/-- What the module answers (R124, R126, R127, R136 to R138, R141, R142, Table 8-3). A STATUS sets the module state and ends an
outstanding POLL, or sends the session to ENQUIRY where it answers its request; any other frame finds the module again. A RESULT for the
session applies its approved amount as a card tender up to the request, or none, and ends the session; above the request the transaction
is in doubt. NOT_FOUND ends the session with NOT COMPLETED. REVERSED or NOT_FOUND for an outstanding REVERSE removes the entry. A frame
for another transaction changes no session. A discarded or cut frame changes nothing but what is being received; a start byte that follows
a cut frame late begins the next one. Which card fields are coded ones, and where the scan goes on after one of them fails, are the
model's choices (log entry 47). -/
def Obligations.ModuleAnswersAreTaken : Prop :=
  ∀ s : State, s.supply.running = true →
    ∀ found : ModuleState, found = (if s.card.moduleState = .unknown ∨ s.card.moduleState = .absent then .ready
      else s.card.moduleState) →
    (s.card.moduleState ≠ .notFitted →
      ∀ (card : ModuleState → Card), card = (fun m => { s.card with rxOpen := false, moduleState := m }) →
      ∀ (answered : ModuleState → Card), answered = (fun m => { card m with out := none, missed := 0 }) →
      (∀ txn st m, (st = .ready ∧ m = .ready) ∨ (st = .cardWait ∧ m = .cardWait) ∨ (st = .processing ∧ m = .processing)
          ∨ (st = .outOfService ∧ m = .outOfService) →
        (s.card.outstanding = some .poll → ∃ t, exec (.status txn st) s = .next t ∧ ({ s with card := answered m } : State).Kept t)
        ∧ (s.card.awaits txn = true → ∀ q, s.pay.session = .cardWait q ∨ s.pay.session = .enquiry q →
          ∃ t, exec (.status txn st) s = .next t
            ∧ ({ s with card := answered m, pay := { s.pay with session := .enquiry q } } : State).Kept t)
        ∧ (s.card.outstanding ≠ some .poll → s.card.awaits txn = false →
          ∃ t, exec (.status txn st) s = .next t ∧ ({ s with card := card m } : State).Kept t))
      ∧ (∀ txn o a scheme four auth q h, s.card.awaits txn = true → s.pay.session = .cardWait q ∨ s.pay.session = .enquiry q →
          s.hire.slot = .paying h → h.rc.tenders.length < 3 →
        ∀ u : State, u = { s with card := answered found } →
        ((o = .approved ∨ o = .partApproved) ∧ a = 0 ∨ o = .declined →
          ∃ t, exec (.result txn o a scheme four auth) s = .next t ∧ (u.sessionEnded .declined).Kept t)
        ∧ (∀ shown, (o = .cancelled ∧ shown = .cancelled) ∨ (o = .cardError ∧ shown = .cardError) ∨ (o = .refused ∧ shown = .refused) →
          ∃ t, exec (.result txn o a scheme four auth) s = .next t ∧ (u.sessionEnded shown).Kept t)
        ∧ (o = .approved ∨ o = .partApproved → q.amount < a →
          ∃ t, exec (.result txn o a scheme four auth) s = .next t
            ∧ (({ u with pay := { s.pay with reversals := s.pay.reversals ++ [{ txn := q.txn.getD 0, amount := q.amount
                                                                                hireNo := h.rc.no, addr := s.addr
                                                                                attempts := 0 }] } }
                : State).sessionEnded .inDoubt).Kept t)
        ∧ (o = .approved ∨ o = .partApproved → 0 < a → a ≤ q.amount →
          ∀ h' : Hire, h' = { h with rc := { h.rc with tenders :=
              h.rc.tenders ++ [.card a (q.txn.getD 0) scheme four auth] } } →
          ∀ shown : ShownOutcome, shown = (if a = q.amount then .approved else .partApproved (q.amount - a)) →
          (h'.rc.appliedSum < h'.rc.owed →
            ∃ t, exec (.result txn o a scheme four auth) s = .next t
              ∧ (({ u with hire := { s.hire with slot := .paying h' }, display := s.display.cleared } : State).sessionEnded shown).Kept t)
          ∧ (h'.rc.owed ≤ h'.rc.appliedSum →
            ∃ t, exec (.result txn o a scheme four auth) s = .next t
              ∧ ((({ u with display := s.display.cleared } : State).hireClosed h' .settled).sessionEnded shown).Kept t
              ∧ s.Announced t (.closed h.rc.no .settled))))
      ∧ (∀ txn, s.card.awaits txn = true → ∀ q, s.pay.session = .cardWait q ∨ s.pay.session = .enquiry q →
        ∃ t, exec (.notFound txn) s = .next t ∧ (({ s with card := answered found } : State).sessionEnded .notCompleted).Kept t)
      ∧ (∀ txn amount c, s.card.outstanding = some (.reverse txn amount) → c = .reversed txn ∨ c = .notFound txn →
        ∃ t, exec c s = .next t
          ∧ ({ s with card := answered found
                      pay := { s.pay with reversals := s.pay.reversals.filter fun r => r.txn != txn } } : State).Kept t)
      ∧ (∀ txn, s.card.awaits txn = false → (∀ amount, s.card.outstanding ≠ some (.reverse txn amount)) →
        ∀ o a scheme four auth, ∀ c, c = .result txn o a scheme four auth ∨ c = .notFound txn ∨ c = .reversed txn →
        ∃ t, exec c s = .next t ∧ ({ s with card := card found } : State).Kept t)
      ∧ (∀ bytes, scanCard (bytes.length + 2) (if s.card.rxOpen then 2#8 :: bytes else bytes) = none → ∃ t, exec (.cardFrameDiscarded bytes) s = .next t
          ∧ ({ s with card := { s.card with rxOpen := false } } : State).Kept t)
      ∧ (∀ late : Option Byte, ∃ t, exec (.cardFrameTruncated late) s = .next t
          ∧ ({ s with card := { s.card with rxOpen := decide (late = some 2#8) } } : State).Kept t))
    ∧ (s.card.moduleState = .notFitted → ∀ txn st o a scheme four auth bytes late c,
        scanCard (bytes.length + 2) (if s.card.rxOpen then 2#8 :: bytes else bytes) = none →
        c = .status txn st ∨ c = .result txn o a scheme four auth ∨ c = .notFound txn ∨ c = .reversed txn
          ∨ c = .cardFrameDiscarded bytes ∨ c = .cardFrameTruncated late →
        ∃ t, exec c s = .next t ∧ s.Kept t)

/-! ### Shift accounting and the vehicle close (chapter 9) -/

/-- What a seat does with the SHIFT frames of station 0 that open and close a shift (R151 to R153, R157, R163, R165). OFF_SHIFT, it adopts
the shift with zeroed accumulators and hire number 1. ON_SHIFT or CLOSING in another shift, it closes that one LATE, begins the LATE
summary of it from part 0, and adopts the new one, at once where slot and session are at rest, otherwise that waits; the same number
changes nothing. CLOSING, SHIFT_DONE with its number closes its shift where its address stands in the set, and otherwise returns it to
ON_SHIFT, as SHIFT_ABANDON and the 10 s limit do. A frame of another sender changes nothing. -/
def Obligations.SeatFollowsTheShift : Prop :=
  ∀ s : State, s.supply.running = true → s.addr ≠ 0 → s.Quiet →
    (s.HearsFrom 0 → ∀ (number driver : Nat) (rejoin forced : Bool) (addrs : List Addr),
      (s.shift.state = .offShift → ∃ t, exec (.shiftOpen 0 rejoin number driver) s = .next t
        ∧ ({ s with
              shift := { s.shift with number := number, driver := some driver, openTime := some s.clock.seconds, acc := .zero
                                      lost := rejoin && s.shift.coldMark, coldMark := false, state := .onShift }
              hire := { s.hire with nextNo := 1 } } : State).Kept t)
      ∧ (s.shift.state ≠ .offShift → s.shift.number = number →
        exec (.shiftOpen 0 rejoin number driver) s = .next s.onlyHeard)
      ∧ (s.shift.state ≠ .offShift → s.shift.number ≠ number →
        (s.hire.slot = .free → s.pay.session = .none →
          ∃ t, exec (.shiftOpen 0 rejoin number driver) s = .next t ∧ t.shift.state = .onShift ∧ t.shift.number = number
            ∧ t.shift.driver = some driver ∧ t.shift.openTime = some s.clock.seconds ∧ t.shift.acc = .zero ∧ t.shift.lost = false
            ∧ t.shift.coldMark = false ∧ t.hire.nextNo = 1 ∧ t.shift.pendingLate = none
            ∧ t.shift.last = some { number := s.shift.number, driver := s.shift.driver, openTime := s.shift.openTime
                                    lost := s.shift.lost, closeTime := s.clock.seconds, mark := .late, acc := s.shift.acc }
            ∧ ∃ tx, t.shift.lateTx = some tx ∧ tx.k = 0 ∧ tx.parts = s.summaryParts s.shift.number s.shift.lost s.shift.acc
              ∧ ∀ p, tx.parts[0]? = some p → t.Offered (tx.held = true) 5 (encSummary true p))
        ∧ (s.hire.slot ≠ .free ∨ s.pay.session ≠ .none →
          ∃ t, exec (.shiftOpen 0 rejoin number driver) s = .next t ∧ t.shift.number = s.shift.number ∧ t.shift.acc = s.shift.acc
            ∧ t.shift.state = .onShift ∧ t.hire.slot = s.hire.slot
            ∧ ((∀ d, s.shift.pendingLate ≠ some (number, d)) → t.shift.pendingLate = some (number, driver))
            ∧ (∀ d, s.shift.pendingLate = some (number, d) → t.shift.pendingLate = some (number, d))))
      ∧ (∀ shift, s.shift.state = .closing ∧ s.shift.number = number →
          shift = (if s.addr ∈ addrs then { s.shift with
              state := .offShift, closing := none, tx := none, acc := .zero
              last := some { number := s.shift.number, driver := s.shift.driver, openTime := s.shift.openTime
                             lost := s.shift.lost, closeTime := s.clock.seconds
                             mark := if forced then .forced else .normal, acc := s.shift.acc } }
            else { s.shift with state := .onShift, closing := none, tx := none }) →
        exec (.shiftDone 0 forced number addrs) s = .next (State.signUpdate { s with
          link := { s.link with fairness := 0, pause := none }, shift := shift }))
      ∧ (s.shift.state = .closing ∧ s.shift.number = number →
        exec (.shiftAbandon 0 number) s = .next (State.signUpdate { s with
          link := { s.link with fairness := 0, pause := none }
          shift := { s.shift with state := .onShift, closing := none, tx := none } }))
      ∧ (s.shift.state ≠ .closing ∨ s.shift.number ≠ number → ∀ c, c = .shiftDone 0 forced number addrs ∨ c = .shiftAbandon 0 number →
        exec c s = .next (State.signUpdate { s with link := { s.link with fairness := 0, pause := none } })))
    ∧ (s.shift.closing ≠ none → exec .seatClosingLimitExpiry s = .next (State.signUpdate { s with
        shift := { s.shift with state := .onShift, closing := none, tx := none } }))
    ∧ (s.shift.closing = none → exec .seatClosingLimitExpiry s = .next s.signUpdate)
    ∧ (∀ (a : Addr) number driver rejoin forced addrs c, a ≠ 0 → s.HearsFrom a →
        c = .shiftOpen a rejoin number driver ∨ c = .shiftCall a number ∨ c = .shiftDone a forced number addrs
          ∨ c = .shiftAbandon a number →
        exec c s = .next (State.signUpdate { s with link := { s.link with fairness := 0, pause := none } }))

/-- What a seat answers to SHIFT_CALL (R160, R161): OFF_SHIFT nothing at all, but for what every good frame does (R80, R94); in another
shift SHIFT_REFUSE NUMBER; ON_SHIFT with its slot or session not at rest SHIFT_REFUSE BUSY; otherwise it enters CLOSING, or stays in it,
with its 10 s limit afresh, and offers its summary from part 0 on. -/
def Obligations.SeatAnswersTheCall : Prop :=
  ∀ (number : Nat) (s : State), s.supply.running = true → s.addr ≠ 0 → s.HearsFrom 0 → s.Quiet →
    (s.shift.state = .offShift → exec (.shiftCall 0 number) s = .next s.onlyHeard)
    ∧ (s.shift.state ≠ .offShift → s.shift.number ≠ number →
      ∃ t, exec (.shiftCall 0 number) s = .next t ∧ s.Kept t
        ∧ (s.silent = false → t.Offered (.refuse .number s.shift.number ∈ t.shift.held) 5
            (encShiftFrame (.refuse .number s.shift.number))))
    ∧ (s.shift.state = .onShift → s.shift.number = number → s.hire.slot ≠ .free ∨ s.pay.session ≠ .none →
      ∃ t, exec (.shiftCall 0 number) s = .next t ∧ s.Kept t
        ∧ (s.silent = false → t.Offered (.refuse .busy s.shift.number ∈ t.shift.held) 5
            (encShiftFrame (.refuse .busy s.shift.number))))
    ∧ (s.shift.number = number → (s.shift.state = .onShift ∧ s.hire.slot = .free ∧ s.pay.session = .none) ∨ s.shift.state = .closing →
      ∃ t held, exec (.shiftCall 0 number) s = .next t
        ∧ t.shift.state = .closing ∧ t.shift.closing = some 100000 ∧ t.shift.number = s.shift.number ∧ t.shift.acc = s.shift.acc
        ∧ t.shift.tx = some { parts := s.summaryParts s.shift.number s.shift.lost s.shift.acc, k := 0, held := held, gen := s.shift.gen }
        ∧ (∀ p, (s.summaryParts s.shift.number s.shift.lost s.shift.acc)[0]? = some p → s.silent = false →
            t.Offered (held = true) 5 (encSummary false p)))

/-- A closed hire adds to the accumulators by its outcome (R155, Table 9-3): every one its use, a settled or unpaid one its money, an
unpaid one what was not paid; each total stays at its top. The parts of a summary (R161, Table 9-5): the counts saturate at 255, the
distances are whole metres by the image's K, or unknown without an image, and the sums stand as accumulated. -/
def Obligations.ClosedHireIsAccumulatedAndSummarised : Prop :=
  (∀ (a : Accum) (r : HireRecord) (o : HireOutcome),
     (a.addHire r o).settled = (if o = .settled then min 65535 (a.settled + 1) else a.settled)
     ∧ (a.addHire r o).unpaid = (if o = .unpaid then min 65535 (a.unpaid + 1) else a.unpaid)
     ∧ (a.addHire r o).cancelled = (if o = .cancelled then min 65535 (a.cancelled + 1) else a.cancelled)
     ∧ (a.addHire r o).paidPulses = min 4294967295 (a.paidPulses + r.paidPulses)
     ∧ (a.addHire r o).hiredSeconds = min 4294967295 (a.hiredSeconds + r.hiredTenths / 10)
     ∧ (a.addHire r o).conflicts = min 65535 (a.conflicts + if r.conflict then 1 else 0)
     ∧ (a.addHire r o).metered = (if o = .cancelled then a.metered
         else min 4294967295 (a.metered + (r.flagFall + r.distCharge + r.timeCharge + r.rounding.getD 0 + r.topUp.getD 0)))
     ∧ (a.addHire r o).extras = (if o = .cancelled then a.extras else min 4294967295 (a.extras + r.extrasSum))
     ∧ (a.addHire r o).tips = (if o = .cancelled then a.tips else min 4294967295 (a.tips + r.tip.getD 0))
     ∧ (a.addHire r o).unpaidTotal = (if o = .unpaid then min 4294967295 (a.unpaidTotal + r.unpaid.getD 0) else a.unpaidTotal)
     ∧ (a.cash ≤ 4294967295 → (a.addHire r o).cash = (if o = .cancelled then a.cash
         else min 4294967295 (a.cash + (r.tenders.map fun t => match t with | .cash x _ _ => x | _ => 0).sum)))
     ∧ (a.card ≤ 4294967295 → (a.addHire r o).card = (if o = .cancelled then a.card
         else min 4294967295 (a.card + (r.tenders.map fun t => match t with | .card x _ _ _ _ => x | _ => 0).sum)))
     ∧ (a.account ≤ 4294967295 → (a.addHire r o).account = (if o = .cancelled then a.account
         else min 4294967295 (a.account + (r.tenders.map fun t => match t with | .account x _ _ => x | _ => 0).sum)))
     ∧ (a.addHire r o).totalPulses = a.totalPulses ∧ (a.addHire r o).warmStarts = a.warmStarts
     ∧ (a.addHire r o).faultSeconds = a.faultSeconds ∧ (a.addHire r o).distress = a.distress)
  ∧ (∀ (s : State) (n : Nat) (lost : Bool) (a : Accum),
       ∃ p0 p1 p2 p3, s.summaryParts n lost a = [p0, p1, p2, p3]
         ∧ p0 = .part0 n (min 255 a.settled) (min 255 a.cancelled) (min 255 a.unpaid) (min 255 a.warmStarts) lost
             (decide (0 < a.faultSeconds)) (decide (0 < a.conflicts)) s.pay.reversals.length a.metered
         ∧ (∀ im, s.image = some im → p1 = .part1 (some (min 16777214 (a.totalPulses * 1000 / im.k))) a.extras a.tips
             ∧ p2 = .part2 (some (min 16777214 (a.paidPulses * 1000 / im.k))) a.cash a.card)
         ∧ (s.image = none → p1 = .part1 none a.extras a.tips ∧ p2 = .part2 none a.cash a.card)
         ∧ p3 = .part3 (min 16777215 a.hiredSeconds) a.account a.unpaidTotal)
········
> Your goal: Retype the records above from the very first line down to the line with "is in doubt.", keeping both of those lines. Include nothing beyond them.

> Written response:
/-- What the module answers (R124, R126, R127, R136 to R138, R141, R142, Table 8-3). A STATUS sets the module state and ends an
outstanding POLL, or sends the session to ENQUIRY where it answers its request; any other frame finds the module again. A RESULT for the
session applies its approved amount as a card tender up to the request, or none, and ends the session; above the request the transaction
is in doubt. NOT_FOUND ends the session with NOT COMPLETED. REVERSED or NOT_FOUND for an outstanding REVERSE removes the entry. A frame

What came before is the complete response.